Friday, 24 October 2014

Living in the past… present, and future

Despite being generally forward thinking and a fan of works that depict futures, I do find I spent a lot of time looking back, in the comfort of nostalgia. 

There’s often a weird mentality out there which seems to dictate that you should be enjoying the very latest bands and albums, films, TV shows or books. Yet all of these things were made to last through the ages. Take films or music as leading examples; some innovated and made their mark; became timeless and still as relevant and exciting today as they were at their time of release. Some may be slightly more dated, but in a good way that evokes the feeling of the particular time it was released, yet manage to stand the test of time and still work today. In other words, age shouldn’t matter. And that applies to creative people too. If you’re inspired or still in awe of something from yesterday, that’s absolutely fine – whatever works for you. 
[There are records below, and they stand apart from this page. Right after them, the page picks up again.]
-- ==== Sys2Proof/Laws/State.lean ====
section
/-! SUPPORT. What each named update of the state leaves unchanged, one lemma a field, and what it writes. -/

namespace Sys2Proof.Machine

/-! ### Fields an update leaves unchanged -/

@[simp] theorem State.raise_cfg (s : State) (r : Reason) : (s.raise r).cfg = s.cfg := rfl
@[simp] theorem State.raise_tx (s : State) (r : Reason) : (s.raise r).tx = s.tx := rfl
@[simp] theorem State.raise_rx (s : State) (r : Reason) : (s.raise r).rx = s.rx := rfl
@[simp] theorem State.raise_status (s : State) (r : Reason) : (s.raise r).status = s.status := rfl
@[simp] theorem State.raise_mask (s : State) (r : Reason) : (s.raise r).mask = s.mask := rfl
@[simp] theorem State.raise_lineEn (s : State) (r : Reason) : (s.raise r).lineEn = s.lineEn := rfl
@[simp] theorem State.raise_pvTx (s : State) (r : Reason) : (s.raise r).pvTx = s.pvTx := rfl
@[simp] theorem State.raise_preq (s : State) (r : Reason) : (s.raise r).preq = s.preq := rfl
@[simp] theorem State.raise_inq (s : State) (r : Reason) : (s.raise r).inq = s.inq := rfl
@[simp] theorem State.raise_outq (s : State) (r : Reason) : (s.raise r).outq = s.outq := rfl
@[simp] theorem State.raise_shm (s : State) (r : Reason) : (s.raise r).shm = s.shm := rfl
@[simp] theorem State.raise_dev (s : State) (r : Reason) : (s.raise r).dev = s.dev := rfl
@[simp] theorem State.raise_desc (s : State) (r : Reason) : (s.raise r).desc = s.desc := rfl
@[simp] theorem State.raise_table (s : State) (r : Reason) : (s.raise r).table = s.table := rfl
@[simp] theorem State.raise_free (s : State) (r : Reason) : (s.raise r).free = s.free := rfl
@[simp] theorem State.raise_log (s : State) (r : Reason) : (s.raise r).log = s.log := rfl
@[simp] theorem State.raise_dphase (s : State) (r : Reason) : (s.raise r).dphase = s.dphase := rfl
@[simp] theorem State.raise_callers (s : State) (r : Reason) : (s.raise r).callers = s.callers := rfl
@[simp] theorem State.raise_peers (s : State) (r : Reason) : (s.raise r).peers = s.peers := rfl
@[simp] theorem State.raise_names (s : State) (r : Reason) : (s.raise r).names = s.names := rfl
@[simp] theorem State.raise_cur (s : State) (r : Reason) : (s.raise r).cur = s.cur := rfl
@[simp] theorem State.raise_sched (s : State) (r : Reason) : (s.raise r).sched = s.sched := rfl
@[simp] theorem State.raise_tick (s : State) (r : Reason) : (s.raise r).tick = s.tick := rfl
@[simp] theorem State.raise_tape (s : State) (r : Reason) : (s.raise r).tape = s.tape := rfl
@[simp] theorem State.raise_drawn (s : State) (r : Reason) : (s.raise r).drawn = s.drawn := rfl

@[simp] theorem State.emit_cfg (s : State) (e : Event) : (s.emit e).cfg = s.cfg := rfl
@[simp] theorem State.emit_tx (s : State) (e : Event) : (s.emit e).tx = s.tx := rfl
@[simp] theorem State.emit_rx (s : State) (e : Event) : (s.emit e).rx = s.rx := rfl
@[simp] theorem State.emit_status (s : State) (e : Event) : (s.emit e).status = s.status := rfl
@[simp] theorem State.emit_mask (s : State) (e : Event) : (s.emit e).mask = s.mask := rfl
@[simp] theorem State.emit_lineEn (s : State) (e : Event) : (s.emit e).lineEn = s.lineEn := rfl
@[simp] theorem State.emit_pvTx (s : State) (e : Event) : (s.emit e).pvTx = s.pvTx := rfl
@[simp] theorem State.emit_preq (s : State) (e : Event) : (s.emit e).preq = s.preq := rfl
@[simp] theorem State.emit_inq (s : State) (e : Event) : (s.emit e).inq = s.inq := rfl
@[simp] theorem State.emit_outq (s : State) (e : Event) : (s.emit e).outq = s.outq := rfl
@[simp] theorem State.emit_shm (s : State) (e : Event) : (s.emit e).shm = s.shm := rfl
@[simp] theorem State.emit_dev (s : State) (e : Event) : (s.emit e).dev = s.dev := rfl
@[simp] theorem State.emit_desc (s : State) (e : Event) : (s.emit e).desc = s.desc := rfl
@[simp] theorem State.emit_table (s : State) (e : Event) : (s.emit e).table = s.table := rfl
@[simp] theorem State.emit_free (s : State) (e : Event) : (s.emit e).free = s.free := rfl
@[simp] theorem State.emit_dphase (s : State) (e : Event) : (s.emit e).dphase = s.dphase := rfl
@[simp] theorem State.emit_callers (s : State) (e : Event) : (s.emit e).callers = s.callers := rfl
@[simp] theorem State.emit_peers (s : State) (e : Event) : (s.emit e).peers = s.peers := rfl
@[simp] theorem State.emit_names (s : State) (e : Event) : (s.emit e).names = s.names := rfl
@[simp] theorem State.emit_refused (s : State) (e : Event) : (s.emit e).refused = s.refused := rfl
@[simp] theorem State.emit_cur (s : State) (e : Event) : (s.emit e).cur = s.cur := rfl
@[simp] theorem State.emit_sched (s : State) (e : Event) : (s.emit e).sched = s.sched := rfl
@[simp] theorem State.emit_tick (s : State) (e : Event) : (s.emit e).tick = s.tick := rfl
@[simp] theorem State.emit_tape (s : State) (e : Event) : (s.emit e).tape = s.tape := rfl
@[simp] theorem State.emit_drawn (s : State) (e : Event) : (s.emit e).drawn = s.drawn := rfl

@[simp] theorem State.updStream_cfg (s : State) (f : Stream → Stream) : (s.updStream f).cfg = s.cfg :=
  by unfold State.updStream; split <;> rfl
@[simp] theorem State.updStream_tx (s : State) (f : Stream → Stream) : (s.updStream f).tx = s.tx :=
  by unfold State.updStream; split <;> rfl
@[simp] theorem State.updStream_rx (s : State) (f : Stream → Stream) : (s.updStream f).rx = s.rx :=
  by unfold State.updStream; split <;> rfl
@[simp] theorem State.updStream_status (s : State) (f : Stream → Stream) : (s.updStream f).status = s.status :=
  by unfold State.updStream; split <;> rfl
@[simp] theorem State.updStream_mask (s : State) (f : Stream → Stream) : (s.updStream f).mask = s.mask :=
  by unfold State.updStream; split <;> rfl
@[simp] theorem State.updStream_lineEn (s : State) (f : Stream → Stream) : (s.updStream f).lineEn = s.lineEn :=
  by unfold State.updStream; split <;> rfl
@[simp] theorem State.updStream_pvTx (s : State) (f : Stream → Stream) : (s.updStream f).pvTx = s.pvTx :=
  by unfold State.updStream; split <;> rfl
@[simp] theorem State.updStream_preq (s : State) (f : Stream → Stream) : (s.updStream f).preq = s.preq :=
  by unfold State.updStream; split <;> rfl
@[simp] theorem State.updStream_inq (s : State) (f : Stream → Stream) : (s.updStream f).inq = s.inq :=
  by unfold State.updStream; split <;> rfl
@[simp] theorem State.updStream_outq (s : State) (f : Stream → Stream) : (s.updStream f).outq = s.outq :=
  by unfold State.updStream; split <;> rfl
@[simp] theorem State.updStream_shm (s : State) (f : Stream → Stream) : (s.updStream f).shm = s.shm :=
  by unfold State.updStream; split <;> rfl
@[simp] theorem State.updStream_dev (s : State) (f : Stream → Stream) : (s.updStream f).dev = s.dev :=
  by unfold State.updStream; split <;> rfl
@[simp] theorem State.updStream_desc (s : State) (f : Stream → Stream) : (s.updStream f).desc = s.desc :=
  by unfold State.updStream; split <;> rfl
@[simp] theorem State.updStream_table (s : State) (f : Stream → Stream) : (s.updStream f).table = s.table :=
  by unfold State.updStream; split <;> rfl
@[simp] theorem State.updStream_free (s : State) (f : Stream → Stream) : (s.updStream f).free = s.free :=
  by unfold State.updStream; split <;> rfl
@[simp] theorem State.updStream_log (s : State) (f : Stream → Stream) : (s.updStream f).log = s.log :=
  by unfold State.updStream; split <;> rfl
@[simp] theorem State.updStream_dphase (s : State) (f : Stream → Stream) : (s.updStream f).dphase = s.dphase :=
  by unfold State.updStream; split <;> rfl
@[simp] theorem State.updStream_names (s : State) (f : Stream → Stream) : (s.updStream f).names = s.names :=
  by unfold State.updStream; split <;> rfl
@[simp] theorem State.updStream_refused (s : State) (f : Stream → Stream) : (s.updStream f).refused = s.refused :=
  by unfold State.updStream; split <;> rfl
@[simp] theorem State.updStream_cur (s : State) (f : Stream → Stream) : (s.updStream f).cur = s.cur :=
  by unfold State.updStream; split <;> rfl
@[simp] theorem State.updStream_sched (s : State) (f : Stream → Stream) : (s.updStream f).sched = s.sched :=
  by unfold State.updStream; split <;> rfl
@[simp] theorem State.updStream_tick (s : State) (f : Stream → Stream) : (s.updStream f).tick = s.tick :=
  by unfold State.updStream; split <;> rfl
@[simp] theorem State.updStream_tape (s : State) (f : Stream → Stream) : (s.updStream f).tape = s.tape :=
  by unfold State.updStream; split <;> rfl
@[simp] theorem State.updStream_drawn (s : State) (f : Stream → Stream) : (s.updStream f).drawn = s.drawn :=
  by unfold State.updStream; split <;> rfl

@[simp] theorem State.bind_cfg (s : State) (t : VarName) (v : Word) : (s.bind t v).cfg = s.cfg :=
  State.updStream_cfg s _
@[simp] theorem State.bind_tx (s : State) (t : VarName) (v : Word) : (s.bind t v).tx = s.tx := State.updStream_tx s _
@[simp] theorem State.bind_rx (s : State) (t : VarName) (v : Word) : (s.bind t v).rx = s.rx := State.updStream_rx s _
@[simp] theorem State.bind_status (s : State) (t : VarName) (v : Word) : (s.bind t v).status = s.status :=
  State.updStream_status s _
@[simp] theorem State.bind_mask (s : State) (t : VarName) (v : Word) : (s.bind t v).mask = s.mask :=
  State.updStream_mask s _
@[simp] theorem State.bind_lineEn (s : State) (t : VarName) (v : Word) : (s.bind t v).lineEn = s.lineEn :=
  State.updStream_lineEn s _
@[simp] theorem State.bind_pvTx (s : State) (t : VarName) (v : Word) : (s.bind t v).pvTx = s.pvTx :=
  State.updStream_pvTx s _
@[simp] theorem State.bind_preq (s : State) (t : VarName) (v : Word) : (s.bind t v).preq = s.preq :=
  State.updStream_preq s _
@[simp] theorem State.bind_inq (s : State) (t : VarName) (v : Word) : (s.bind t v).inq = s.inq :=
  State.updStream_inq s _
@[simp] theorem State.bind_outq (s : State) (t : VarName) (v : Word) : (s.bind t v).outq = s.outq :=
  State.updStream_outq s _
@[simp] theorem State.bind_shm (s : State) (t : VarName) (v : Word) : (s.bind t v).shm = s.shm :=
  State.updStream_shm s _
@[simp] theorem State.bind_dev (s : State) (t : VarName) (v : Word) : (s.bind t v).dev = s.dev :=
  State.updStream_dev s _
@[simp] theorem State.bind_desc (s : State) (t : VarName) (v : Word) : (s.bind t v).desc = s.desc :=
  State.updStream_desc s _
@[simp] theorem State.bind_table (s : State) (t : VarName) (v : Word) : (s.bind t v).table = s.table :=
  State.updStream_table s _
@[simp] theorem State.bind_free (s : State) (t : VarName) (v : Word) : (s.bind t v).free = s.free :=
  State.updStream_free s _
@[simp] theorem State.bind_log (s : State) (t : VarName) (v : Word) : (s.bind t v).log = s.log :=
  State.updStream_log s _
@[simp] theorem State.bind_dphase (s : State) (t : VarName) (v : Word) : (s.bind t v).dphase = s.dphase :=
  State.updStream_dphase s _
@[simp] theorem State.bind_names (s : State) (t : VarName) (v : Word) : (s.bind t v).names = s.names :=
  State.updStream_names s _
@[simp] theorem State.bind_refused (s : State) (t : VarName) (v : Word) : (s.bind t v).refused = s.refused :=
  State.updStream_refused s _
@[simp] theorem State.bind_cur (s : State) (t : VarName) (v : Word) : (s.bind t v).cur = s.cur :=
  State.updStream_cur s _
@[simp] theorem State.bind_sched (s : State) (t : VarName) (v : Word) : (s.bind t v).sched = s.sched :=
  State.updStream_sched s _
@[simp] theorem State.bind_tick (s : State) (t : VarName) (v : Word) : (s.bind t v).tick = s.tick :=
  State.updStream_tick s _
@[simp] theorem State.bind_tape (s : State) (t : VarName) (v : Word) : (s.bind t v).tape = s.tape :=
  State.updStream_tape s _
@[simp] theorem State.bind_drawn (s : State) (t : VarName) (v : Word) : (s.bind t v).drawn = s.drawn :=
  State.updStream_drawn s _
It’s important to not to forget the places or people that over time, all helped shape what you’re doing today. I was lucky enough to have some great art tutors at college, many of whom helped push me in directions I may not have normally taken. But more often than not, I think about Mr Crooke – my art teacher from school. During those formative years, his art lessons were the thing I looked forward to the most, every week. As a typical 15 year-old, I was bursting with ideas and enthusiasm which needed his expert eye to refine and critique. I learned a lot from him. Over twenty years later, I still think of so those classes with a certain fondness. And he’s still at my old school, teaching a new generation of budding artists. I did try and contact him by email recently, just to say a belatedly acknowledge my appreciation of what I gained from his tuition.

Creative people – artists, writers, musicians etc – are the ultimate recyclers. We spend years absorbing all these influences and inspirations from all times and places, and we repurpose it in the guise of our own contemporary works. Our creations are made up of the past and present, and will go on into tomorrow.

In short, looking back is just as healthy as looking forward.